* _WHAT THE TASK REQUIRES_: All lines from the line containing "(runQuiet_rc (s := s) (by rw [hcold, hframe, hx];" up to and including the last line of the entries must be written out exactly, with no others.

(Collected data)
BEGIN

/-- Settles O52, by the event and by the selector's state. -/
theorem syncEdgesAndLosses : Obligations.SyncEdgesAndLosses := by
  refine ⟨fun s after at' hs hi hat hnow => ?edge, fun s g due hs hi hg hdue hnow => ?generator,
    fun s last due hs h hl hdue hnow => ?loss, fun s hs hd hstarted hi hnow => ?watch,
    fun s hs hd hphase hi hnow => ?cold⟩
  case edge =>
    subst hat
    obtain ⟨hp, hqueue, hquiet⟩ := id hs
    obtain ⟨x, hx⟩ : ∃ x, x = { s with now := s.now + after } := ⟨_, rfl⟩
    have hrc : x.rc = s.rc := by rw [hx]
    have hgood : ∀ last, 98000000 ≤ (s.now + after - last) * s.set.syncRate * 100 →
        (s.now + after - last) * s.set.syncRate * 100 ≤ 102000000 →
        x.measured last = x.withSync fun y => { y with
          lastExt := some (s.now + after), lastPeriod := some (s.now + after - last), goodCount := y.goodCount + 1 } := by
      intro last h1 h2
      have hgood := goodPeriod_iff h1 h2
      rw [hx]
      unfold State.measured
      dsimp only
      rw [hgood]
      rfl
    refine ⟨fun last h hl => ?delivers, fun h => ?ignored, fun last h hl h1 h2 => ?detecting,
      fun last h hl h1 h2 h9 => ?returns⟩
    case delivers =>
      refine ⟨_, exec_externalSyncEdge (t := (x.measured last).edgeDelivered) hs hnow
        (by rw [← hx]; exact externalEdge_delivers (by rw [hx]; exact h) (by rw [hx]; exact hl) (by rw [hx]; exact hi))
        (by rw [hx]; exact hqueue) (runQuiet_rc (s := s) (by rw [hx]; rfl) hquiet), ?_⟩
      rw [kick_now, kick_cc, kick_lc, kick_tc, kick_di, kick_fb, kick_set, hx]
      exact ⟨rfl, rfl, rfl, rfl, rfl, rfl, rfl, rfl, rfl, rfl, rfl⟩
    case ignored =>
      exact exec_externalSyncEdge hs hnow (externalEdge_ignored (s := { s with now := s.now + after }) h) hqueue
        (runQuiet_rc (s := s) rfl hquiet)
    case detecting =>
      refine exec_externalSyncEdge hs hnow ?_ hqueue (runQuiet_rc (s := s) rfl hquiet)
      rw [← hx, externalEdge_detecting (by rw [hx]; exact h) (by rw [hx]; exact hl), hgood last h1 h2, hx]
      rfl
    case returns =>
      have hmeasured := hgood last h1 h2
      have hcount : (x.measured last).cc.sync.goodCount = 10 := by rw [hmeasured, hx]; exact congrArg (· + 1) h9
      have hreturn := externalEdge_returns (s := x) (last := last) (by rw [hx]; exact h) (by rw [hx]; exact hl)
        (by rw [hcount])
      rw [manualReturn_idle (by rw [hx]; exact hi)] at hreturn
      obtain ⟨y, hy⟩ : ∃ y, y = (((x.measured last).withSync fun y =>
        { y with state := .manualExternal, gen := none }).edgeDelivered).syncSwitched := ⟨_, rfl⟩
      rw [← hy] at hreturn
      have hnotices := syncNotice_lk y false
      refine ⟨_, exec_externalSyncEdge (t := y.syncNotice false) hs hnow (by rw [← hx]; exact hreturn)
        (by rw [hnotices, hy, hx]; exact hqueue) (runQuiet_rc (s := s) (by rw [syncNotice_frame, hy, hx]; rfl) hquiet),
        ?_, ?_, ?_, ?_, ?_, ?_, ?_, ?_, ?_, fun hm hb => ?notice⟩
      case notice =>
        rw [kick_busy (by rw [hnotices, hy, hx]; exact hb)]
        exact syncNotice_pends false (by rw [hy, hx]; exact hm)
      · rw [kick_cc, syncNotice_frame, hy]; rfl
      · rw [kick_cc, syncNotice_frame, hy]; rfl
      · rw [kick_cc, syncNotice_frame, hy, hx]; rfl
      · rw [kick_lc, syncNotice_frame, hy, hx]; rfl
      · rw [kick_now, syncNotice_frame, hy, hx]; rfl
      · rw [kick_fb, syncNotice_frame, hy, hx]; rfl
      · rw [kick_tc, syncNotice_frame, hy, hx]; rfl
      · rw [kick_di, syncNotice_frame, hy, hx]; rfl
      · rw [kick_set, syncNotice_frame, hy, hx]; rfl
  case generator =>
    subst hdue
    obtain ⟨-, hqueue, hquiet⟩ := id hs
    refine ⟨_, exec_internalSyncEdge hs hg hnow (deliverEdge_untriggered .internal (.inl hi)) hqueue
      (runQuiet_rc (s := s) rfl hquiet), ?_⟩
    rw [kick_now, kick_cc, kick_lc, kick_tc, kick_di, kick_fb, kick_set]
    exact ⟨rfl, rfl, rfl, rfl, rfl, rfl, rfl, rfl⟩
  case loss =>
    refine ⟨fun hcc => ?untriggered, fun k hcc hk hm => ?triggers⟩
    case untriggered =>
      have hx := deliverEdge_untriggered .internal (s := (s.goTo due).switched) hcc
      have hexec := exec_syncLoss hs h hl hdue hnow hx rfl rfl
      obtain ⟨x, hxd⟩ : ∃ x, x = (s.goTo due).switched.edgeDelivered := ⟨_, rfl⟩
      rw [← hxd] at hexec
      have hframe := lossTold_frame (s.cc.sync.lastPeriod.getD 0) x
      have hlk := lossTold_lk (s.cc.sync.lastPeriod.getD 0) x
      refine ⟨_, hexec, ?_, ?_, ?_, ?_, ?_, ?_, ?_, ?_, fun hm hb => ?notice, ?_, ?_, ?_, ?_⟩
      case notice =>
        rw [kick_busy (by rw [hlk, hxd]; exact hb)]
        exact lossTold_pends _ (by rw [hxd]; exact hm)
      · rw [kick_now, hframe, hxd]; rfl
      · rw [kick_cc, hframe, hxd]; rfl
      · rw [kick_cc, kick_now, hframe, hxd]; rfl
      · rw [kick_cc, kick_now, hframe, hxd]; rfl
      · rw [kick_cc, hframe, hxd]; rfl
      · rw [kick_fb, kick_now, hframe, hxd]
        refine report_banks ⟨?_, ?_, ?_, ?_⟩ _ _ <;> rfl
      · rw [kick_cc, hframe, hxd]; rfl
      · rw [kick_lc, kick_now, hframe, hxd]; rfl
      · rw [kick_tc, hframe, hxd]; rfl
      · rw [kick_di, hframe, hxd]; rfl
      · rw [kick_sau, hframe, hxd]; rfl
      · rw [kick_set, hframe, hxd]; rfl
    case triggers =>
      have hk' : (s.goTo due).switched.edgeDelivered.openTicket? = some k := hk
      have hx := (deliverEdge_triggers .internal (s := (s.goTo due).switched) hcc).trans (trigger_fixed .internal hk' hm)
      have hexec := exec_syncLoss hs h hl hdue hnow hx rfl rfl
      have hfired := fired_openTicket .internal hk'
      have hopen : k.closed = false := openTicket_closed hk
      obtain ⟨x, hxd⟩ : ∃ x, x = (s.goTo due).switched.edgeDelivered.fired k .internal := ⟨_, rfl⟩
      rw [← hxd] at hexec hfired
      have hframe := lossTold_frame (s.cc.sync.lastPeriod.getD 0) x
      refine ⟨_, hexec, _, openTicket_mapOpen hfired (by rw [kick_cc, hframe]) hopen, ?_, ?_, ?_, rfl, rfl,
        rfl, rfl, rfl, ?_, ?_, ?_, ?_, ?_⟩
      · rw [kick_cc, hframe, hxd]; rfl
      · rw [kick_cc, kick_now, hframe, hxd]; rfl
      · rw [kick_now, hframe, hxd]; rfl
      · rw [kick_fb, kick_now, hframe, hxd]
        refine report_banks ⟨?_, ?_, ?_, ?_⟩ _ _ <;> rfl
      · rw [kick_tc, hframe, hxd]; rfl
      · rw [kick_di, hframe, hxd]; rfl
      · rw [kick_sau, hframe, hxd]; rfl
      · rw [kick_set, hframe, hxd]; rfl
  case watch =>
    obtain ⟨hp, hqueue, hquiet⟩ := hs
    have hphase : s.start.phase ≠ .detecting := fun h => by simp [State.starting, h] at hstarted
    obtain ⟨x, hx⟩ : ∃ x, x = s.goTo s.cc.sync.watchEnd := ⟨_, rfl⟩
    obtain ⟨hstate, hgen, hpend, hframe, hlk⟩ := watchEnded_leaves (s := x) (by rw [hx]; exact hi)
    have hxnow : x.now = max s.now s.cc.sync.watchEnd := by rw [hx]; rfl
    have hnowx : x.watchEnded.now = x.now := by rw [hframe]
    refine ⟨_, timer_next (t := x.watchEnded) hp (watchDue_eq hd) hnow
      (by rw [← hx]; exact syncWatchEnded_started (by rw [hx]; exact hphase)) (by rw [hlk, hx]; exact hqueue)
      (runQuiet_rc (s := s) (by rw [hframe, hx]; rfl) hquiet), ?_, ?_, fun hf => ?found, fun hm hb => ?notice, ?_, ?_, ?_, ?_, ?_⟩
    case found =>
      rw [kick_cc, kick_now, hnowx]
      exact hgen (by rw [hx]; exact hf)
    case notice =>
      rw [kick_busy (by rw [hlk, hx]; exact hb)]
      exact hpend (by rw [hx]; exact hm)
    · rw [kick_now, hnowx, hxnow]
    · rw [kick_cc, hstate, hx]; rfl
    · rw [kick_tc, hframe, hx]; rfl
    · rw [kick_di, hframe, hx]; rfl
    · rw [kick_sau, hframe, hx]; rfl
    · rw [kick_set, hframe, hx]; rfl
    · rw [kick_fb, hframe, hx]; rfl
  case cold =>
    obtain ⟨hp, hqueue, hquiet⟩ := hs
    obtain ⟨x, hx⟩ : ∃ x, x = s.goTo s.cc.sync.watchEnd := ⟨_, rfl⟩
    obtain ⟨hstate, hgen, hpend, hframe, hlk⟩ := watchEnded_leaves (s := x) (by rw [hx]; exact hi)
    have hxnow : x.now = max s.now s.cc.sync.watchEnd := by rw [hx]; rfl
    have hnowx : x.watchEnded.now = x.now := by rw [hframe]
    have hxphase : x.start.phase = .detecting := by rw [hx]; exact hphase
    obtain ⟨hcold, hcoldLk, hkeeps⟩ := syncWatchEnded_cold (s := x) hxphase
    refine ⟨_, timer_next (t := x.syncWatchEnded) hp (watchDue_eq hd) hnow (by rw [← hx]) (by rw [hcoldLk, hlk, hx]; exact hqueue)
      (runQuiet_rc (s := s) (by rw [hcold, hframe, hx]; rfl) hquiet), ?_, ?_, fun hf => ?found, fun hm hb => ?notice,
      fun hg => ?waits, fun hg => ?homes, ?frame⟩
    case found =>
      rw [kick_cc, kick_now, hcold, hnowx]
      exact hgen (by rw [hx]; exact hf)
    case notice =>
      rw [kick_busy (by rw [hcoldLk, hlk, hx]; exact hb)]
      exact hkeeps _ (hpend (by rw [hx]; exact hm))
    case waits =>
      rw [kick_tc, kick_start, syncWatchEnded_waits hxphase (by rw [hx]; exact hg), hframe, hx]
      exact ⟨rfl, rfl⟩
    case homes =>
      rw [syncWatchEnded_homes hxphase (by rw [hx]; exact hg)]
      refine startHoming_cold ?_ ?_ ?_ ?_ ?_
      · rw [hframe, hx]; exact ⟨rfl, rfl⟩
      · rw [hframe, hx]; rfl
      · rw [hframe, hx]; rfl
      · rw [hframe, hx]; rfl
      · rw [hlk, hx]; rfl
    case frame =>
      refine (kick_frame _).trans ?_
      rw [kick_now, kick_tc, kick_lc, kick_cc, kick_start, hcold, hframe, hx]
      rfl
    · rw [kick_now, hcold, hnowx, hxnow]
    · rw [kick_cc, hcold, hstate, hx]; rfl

END

* _ANSWER FOR THIS EXERCISE_:
      (runQuiet_rc (s := s) (by rw [hcold, hframe, hx]; rfl) hquiet), ?_, ?_, fun hf => ?found, fun hm hb => ?notice,
      fun hg => ?waits, fun hg => ?homes, ?frame⟩
    case found =>
      rw [kick_cc, kick_now, hcold, hnowx]
      exact hgen (by rw [hx]; exact hf)
    case notice =>
      rw [kick_busy (by rw [hcoldLk, hlk, hx]; exact hb)]
      exact hkeeps _ (hpend (by rw [hx]; exact hm))
    case waits =>
      rw [kick_tc, kick_start, syncWatchEnded_waits hxphase (by rw [hx]; exact hg), hframe, hx]
      exact ⟨rfl, rfl⟩
    case homes =>
      rw [syncWatchEnded_homes hxphase (by rw [hx]; exact hg)]
      refine startHoming_cold ?_ ?_ ?_ ?_ ?_
      · rw [hframe, hx]; exact ⟨rfl, rfl⟩
      · rw [hframe, hx]; rfl
      · rw [hframe, hx]; rfl
      · rw [hframe, hx]; rfl
      · rw [hlk, hx]; rfl
    case frame =>
      refine (kick_frame _).trans ?_
      rw [kick_now, kick_tc, kick_lc, kick_cc, kick_start, hcold, hframe, hx]
      rfl
    · rw [kick_now, hcold, hnowx, hxnow]
    · rw [kick_cc, hcold, hstate, hx]; rfl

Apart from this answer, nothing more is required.